HOW TO COMPLETE THIS TASK:
From the entries that follow, pick out all lines holding "there".

** EXERCISE INPUTS follows **

-- ==== Sys2Proof/Machine/Orders.lean ====
section
/-! DEFINITION. The Parcel Builder's orders and pulls (sections 6.1 to 6.3 and 6.6): NEXT-PULL, PULLED, NOT-FOUND and
ORDER-CANCEL when taken, the dropping of an item (R111, R112), and PATRON-CLOSE, which cancels as ORDER-CANCEL does (R29,
R123). -/

namespace Sys2Proof.Machine

/-- The number of HANDED pull tasks (R106). -/
def handedCount (s : State) : Nat :=
  countOf (fun e => e.2.state == .handed) s.tasks

/-- Whether a pull task is QUEUED. -/
def taskQueued (s : State) (n : Nat) : Bool :=
  (s.tasks.get n).map PullTask.state == some .queued

/-- A copy set's tie to the order item that holds it, as its state gives it (R8). -/
def SetState.tie : SetState → Nat × Nat
  | .reserved o p => (o, p)
  | .pulling o p => (o, p)
  | .inDispatch o p => (o, p)
  | _ => (0, 0)

/-- Set a copy set's state. -/
def setSetState (n : Nat) (st : SetState) (s : State) : State :=
  { s with copySets := s.copySets.modify n (fun c => { c with state := st }) }

/-- The tie of a copy set. -/
def setTie (s : State) (n : Nat) : Nat × Nat :=
  ((s.copySets.get n).map (fun c => c.state.tie)).getD (0, 0)

/-- The pull a HANDED task answers with (R108). -/
def pullFields (s : State) (n : Nat) (t : PullTask) : List AnsField :=
  let title := (titleOfSet s t.copySet).getD 0
  [f3 n, f1 (bandCode t.band), f3 t.order, f2 (orderPatron s t.order), f2 t.copySet, f2 title,
   f2 (volumeCount s title)]

/-- NEXT-PULL taken (R108). -/
def takeNextPull (s : State) : Taken :=
  if Config.maxHanded ≤ handedCount s then refused s .limit
  else
    match s.pullQueue.find? (taskQueued s) with
    | none => refused s .none
    | some n =>
      match s.tasks.get n with
      | none => refused s .none
      | some t =>
        let tie := setTie s t.copySet
        let s1 := { s with tasks := s.tasks.put n { t with state := .handed } }
        ⟨setSetState t.copySet (.pulling tie.1 tie.2) s1, .done, pullFields s n t⟩

/-- A pull task is freed and leaves the pull queue (R106). -/
def freeTask (n : Nat) (s : State) : State :=
  { s with tasks := s.tasks.del n, pullQueue := s.pullQueue.erase n }

/-- The volumes of a braille parcel. -/
def Contents.vols : Contents → List Nat
  | .volumes _ vols => vols
  | .cartridges _ => []

/-- A set item's parcels as PULLED's answer gives them: number and volumes, in the order they were made (R109). -/
def madeFields (s : State) (order set : Nat) : List AnsField :=
  let mine := itemParcels s order (.copySet set)
  let g := ((mine.head?.bind s.parcels.get).map Parcel.group).getD 0
  ((groupParcels s g).filter (· ∈ mine)).flatMap (fun n =>
    match s.parcels.get n with
    | some p => f3 n :: p.contents.vols.map f1
    | none => [])

/-- The mode of an order, as a code. -/
def orderModeCode (s : State) (o : Nat) : Nat :=
  ((s.orders.get o).map (fun r => modeCode r.mode)).getD 0

/-- PULLED taken (R109). DESIGN CHOICE, unsafe: the flag that says whether the item waits on the parcel backlog is always there
and stands before the parcels, where the rule names it after them (log entry 8). -/
def takePulled (n : Nat) (s : State) : Taken :=
  match s.tasks.get n with
  | none => refused s .noSuch
  | some t =>
    if t.state = .queued then refused s .state
    else
      let tie := setTie s t.copySet
      let s1 := itemReady tie.1 tie.2 (setSetState t.copySet (.inDispatch tie.1 tie.2) (freeTask n s))
      let waits := (itemParcels s1 t.order (.copySet t.copySet)).isEmpty
      ⟨s1, .done, [f2 t.copySet, f3 t.order, f1 (orderModeCode s t.order), fFlag waits]
        ++ madeFields s1 t.order t.copySet⟩

/-- The effects of a drop on the patron (R111 steps 2 to 6). -/
def dropForPatron (patron : Nat) (entries : List WishEntry) (s : State) : State :=
  let s1 := lowerHeld patron 1 s
  let s2 := if notClosing s1 patron then appendPass patron (returnEntries patron entries s1) else s1
  freeIfDone patron (raise .order .itemDropped s2)

/-- An item is dropped (R111), and its order and group are settled (R112). -/
def dropItem (order place : Nat) (s : State) : State :=
  match s.orders.get order with
  | none => s
  | some o =>
    match o.item place with
    | none => s
    | some i =>
      releaseTogether order (completeOrder order (dropForPatron o.patron i.entries (removeItem order place s)))

/-- NOT-FOUND taken (R110). -/
def takeNotFound (n : Nat) (s : State) : Taken :=
  match s.tasks.get n with
  | none => refused s .noSuch
  | some t =>
    if t.state = .queued then refused s .state
    else
      let tie := setTie s t.copySet
      let missing := volumesTo (volumeCount s ((titleOfSet s t.copySet).getD 0))
      ⟨dropItem tie.1 tie.2 (makeIncomplete t.copySet missing (freeTask n s)), .done, []⟩

/-! ### Cancellation -/

/-- Whether an undispatched item is cancellable: none of its parcels is PACKING or DISPATCHED (R120). -/
def cancellable (s : State) (order : Nat) (i : Item) : Bool :=
  (itemParcels s order i.object).all (fun n =>
    parcelState s n != some .packing && parcelState s n != some .dispatched)

/-- A parcel leaves its group; a group left with none is freed (R117). -/
def leaveGroup (g n : Nat) (s : State) : State :=
  match s.groups.get g with
  | some r =>
    if (r.parcels.erase n).isEmpty then { s with groups := s.groups.del g }
    else s.putGroup g { r with parcels := r.parcels.erase n }
  | none => s

/-- Whether a group is begun. -/
def groupBegun (s : State) (g : Nat) : Bool :=
  ((s.groups.get g).map DispatchGroup.begun).getD false

/-- A parcel is removed and freed by a cancellation (R120); a READY parcel of a begun group gives its reserved place back
(R126). -/
def removeParcel (n : Nat) (s : State) : State :=
  match s.parcels.get n with
  | none => s
  | some p =>
    leaveGroup p.group n
      { s with
        parcels := s.parcels.del n
        dispatchQueue := s.dispatchQueue.erase n
        reservedCap := if p.state = .ready ∧ groupBegun s p.group then s.reservedCap - 1 else s.reservedCap }

/-- A parcel loses a cancelled cartridge: left with none it is removed, otherwise it keeps the rest (R120). -/
def takeCartFromParcel (serial n : Nat) (s : State) : State :=
  match s.parcels.get n with
  | some p =>
    match p.contents with
    | .cartridges serials =>
      if (serials.erase serial).isEmpty then removeParcel n s
      else s.putParcel n { p with contents := .cartridges (serials.erase serial) }
    | .volumes _ _ => s
  | none => s

/-- A QUEUED job's reservation is released, and the starved claim of that event follows (R72, R74). -/
def releaseReservation (c : Cls) (s : State) : State :=
  claimStarved c { s with reserved := s.reserved.set c (s.reserved.get c - 1) }

/-- Cancellation's effect on a write job, by its state (R120): a QUEUED or STARVED one is freed, with the blocked-list
releases of that event (R50, R51, R74), an ASSIGNED one enters CANCEL-PENDING. -/
def cancelJob (n : Nat) (s : State) : State :=
  match s.jobs.get n with
  | none => s
  | some j =>
    match j.state with
    | .queued => releaseLists s (releaseReservation j.cls (freeJob n { s with jobQueue := s.jobQueue.erase n }))
    | .starved => releaseLists s (freeJob n { s with starved := s.starved.set j.cls ((s.starved.get j.cls).erase n) })
    | .assigned bay serial => s.putJob n { j with state := .cancelPending bay serial }
    | .cancelPending _ _ => s

/-- The pull task of a copy set, if one is live. -/
def taskOfSet (s : State) (n : Nat) : Option Nat :=
  (s.tasks.select (fun _ t => t.copySet == n)).head?

/-- A set item's pull task, where it has one, is freed (R120). -/
def freeTaskOfSet (n : Nat) (s : State) : State :=
  match taskOfSet s n with
  | some t => freeTask t s
  | none => s

/-- Cancellation's effect on an item's job, cartridge, task, set and parcels (R120). -/
def cancelObject (order : Nat) (o : ItemObject) (s : State) : State :=
  match o with
  | .job n => cancelJob n s
  | .cart serial =>
    toUnwiped serial ((itemParcels s order o).foldl (fun acc n => takeCartFromParcel serial n acc) s)
  | .copySet n =>
    makeAvailable n (freeTaskOfSet n ((itemParcels s order o).foldl (fun acc m => removeParcel m acc) s))

/-- An undispatched, cancellable item is cancelled (R120): its object, then its place in the order and its unit. -/
def cancelItem (order patron : Nat) (i : Item) (s : State) : State :=
  lowerHeld patron 1 (removeItem order i.place (cancelObject order i.object s))

/-- The begun groups of an order whose every remaining parcel is DISPATCHED (R121 step 3). -/
def finishedGroups (s : State) (order : Nat) : List Nat :=
  s.groups.select (fun _ g =>
    g.begun && !g.parcels.isEmpty && allDispatched s g.parcels
      && (g.parcels.head?.bind s.parcels.get).map Parcel.order == some order)

/-- With restore, the entries of an order's cancelled items return as one block, and the patron is appended to the pass
queue unless it is CLOSING (R121 steps 1 and 2). -/
def restoreEntries (patron : Nat) (entries : List WishEntry) (s : State) : State :=
  appendPassOpen patron (returnEntries patron entries s)

/-- The settlement of an order's groups, the order and a CLOSING patron (R121 steps 3 to 5). -/
def settleOrder (order patron : Nat) (s : State) : State :=
  let s1 := releaseTogether order s
  let s2 := (finishedGroups s1 order).foldl (fun acc g => (createLoans g acc).1) s1
  freeIfDone patron (completeOrder order s2)

/-- What ORDER-CANCEL did to one order: its number, the items cancelled, the items not cancellable. -/
structure CancelCount where
  order : Nat
  cancelled : Nat
  left : Nat
deriving DecidableEq, Repr

/-- One order cancelled item by item, in item order (R119, R120), and then settled, the pass-queue append with it (R121). -/
def cancelOrder (restore : Bool) (order : Nat) (s : State) : State × CancelCount :=
  match s.orders.get order with
  | none => (s, ⟨order, 0, 0⟩)
  | some o =>
    let open' := o.items.filter (fun i => !i.dispatched)
    let gone := open'.filter (cancellable s order)
    let s1 := gone.foldl (fun acc i => cancelItem order o.patron i acc) s
    let s2 := if restore then restoreEntries o.patron (gone.flatMap Item.entries) s1 else s1
    (settleOrder order o.patron s2, ⟨order, gone.length, open'.length - gone.length⟩)

/-- Orders cancelled one after another, each settled before the next (R121). -/
def cancelOrders (restore : Bool) : List Nat → State → State × List CancelCount
  | [], s => (s, [])
  | n :: rest, s =>
    let r := cancelOrder restore n s
    let r' := cancelOrders restore rest r.1
    (r'.1, r.2 :: r'.2)

/-- A cancellation's whole effect: the orders, and then the parcel backlog, which is served once (R120, R121, R113). -/
def cancelAll (restore : Bool) (orders : List Nat) (s : State) : State × List CancelCount :=
  let r := cancelOrders restore orders s
  (serveBacklog r.1, r.2)

/-- A patron's H; 0 once its record is freed. -/
def heldOf (s : State) (n : Nat) : Nat :=
  ((s.patrons.get n).map Patron.held).getD 0

/-- Whether any item was not cancellable. -/
def anyLeft (cs : List CancelCount) : Bool :=
  cs.any (fun c => 0 < c.left)

/-- The orders a patron has, ascending. -/
def ordersOf (s : State) (n : Nat) : List Nat :=
  s.orders.select (fun _ o => o.patron == n)

/-- ORDER-CANCEL's answer (R119). -/
def cancelFields (s : State) (patron : Nat) (cs : List CancelCount) : List AnsField :=
  cs.flatMap (fun c => [f3 c.order, f2 c.cancelled, f2 c.left, fFlag (s.orders.get c.order).isNone])
    ++ [f1 (heldOf s patron)]

/-- ORDER-CANCEL taken (R119 to R121). The order of its releases and appends on the pass queue is log entry 12. -/
def takeOrderCancel (n order flag : Nat) (s : State) : Taken :=
  match findPatron s n with
  | none => refused s .noSuch
  | some p =>
    if order ≠ 0 ∧ (s.orders.get order).map Order.patron ≠ some n then refused s .noSuch
    else
      let orders := if order = 0 then ordersOf s n else [order]
      let restore := flag ≠ 0 ∧ p.state ≠ .closing
      let r := cancelAll restore orders s
      ⟨r.1, if anyLeft r.2 then .partly else .done, cancelFields r.1 n r.2⟩

/-- A patron leaves the pass queue and every blocked list (R29 step 3). -/
def leaveQueues (n : Nat) (s : State) : State :=
  { s with
    passQueue := s.passQueue.erase n
    blocked := ⟨s.blocked.c1.erase n, s.blocked.c2.erase n, s.blocked.c3.erase n⟩
    stays := ⟨s.stays.c1.erase n, s.stays.c2.erase n, s.stays.c3.erase n⟩ }

/-- PATRON-CLOSE's steps 2 to 4 (R29). -/
def closeRecord (n : Nat) (s : State) : State :=
  match s.patrons.get n with
  | none => s
  | some p =>
    leaveQueues n ((leaveWaitingAll n p.wishes s).putPatron n { p with wishes := [], state := .closing })

/-- The record that PATRON-CLOSE's answer carries where the patron holds nothing and so is freed (R29), as R31 gives it. -/
def lastRecord (n : Nat) (s : State) : List AnsField :=
  if heldOf s n = 0 then (patronAnswer s n .done).fields else []

/-- PATRON-CLOSE taken (R29, R30, R123). DESIGN CHOICE, unsafe: the answer holds the count of items left, where there are any, then
H, and at an H of 0 then the record as it stood when it was freed, in R31's layout (log entry 8). -/
def takePatronClose (n : Nat) (s : State) : Taken :=
  match findPatron s n with
  | none => refused s .noSuch
  | some p =>
    if p.state = .closing then refused s .already
    else
      let r := cancelAll false (ordersOf s n) s
      let s1 := closeRecord n r.1
      let left := sumOf CancelCount.left r.2
      let last := f1 (heldOf s1 n) :: lastRecord n s1
      ⟨freeIfDone n s1, if anyLeft r.2 then .partly else .done, if anyLeft r.2 then f2 left :: last else last⟩

end Sys2Proof.Machine
end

** End of EXERCISE INPUTS **

OUTPUT OF THE EXERCISE:
/-- PULLED taken (R109). DESIGN CHOICE, unsafe: the flag that says whether the item waits on the parcel backlog is always there
/-- PATRON-CLOSE taken (R29, R30, R123). DESIGN CHOICE, unsafe: the answer holds the count of items left, where there are any, then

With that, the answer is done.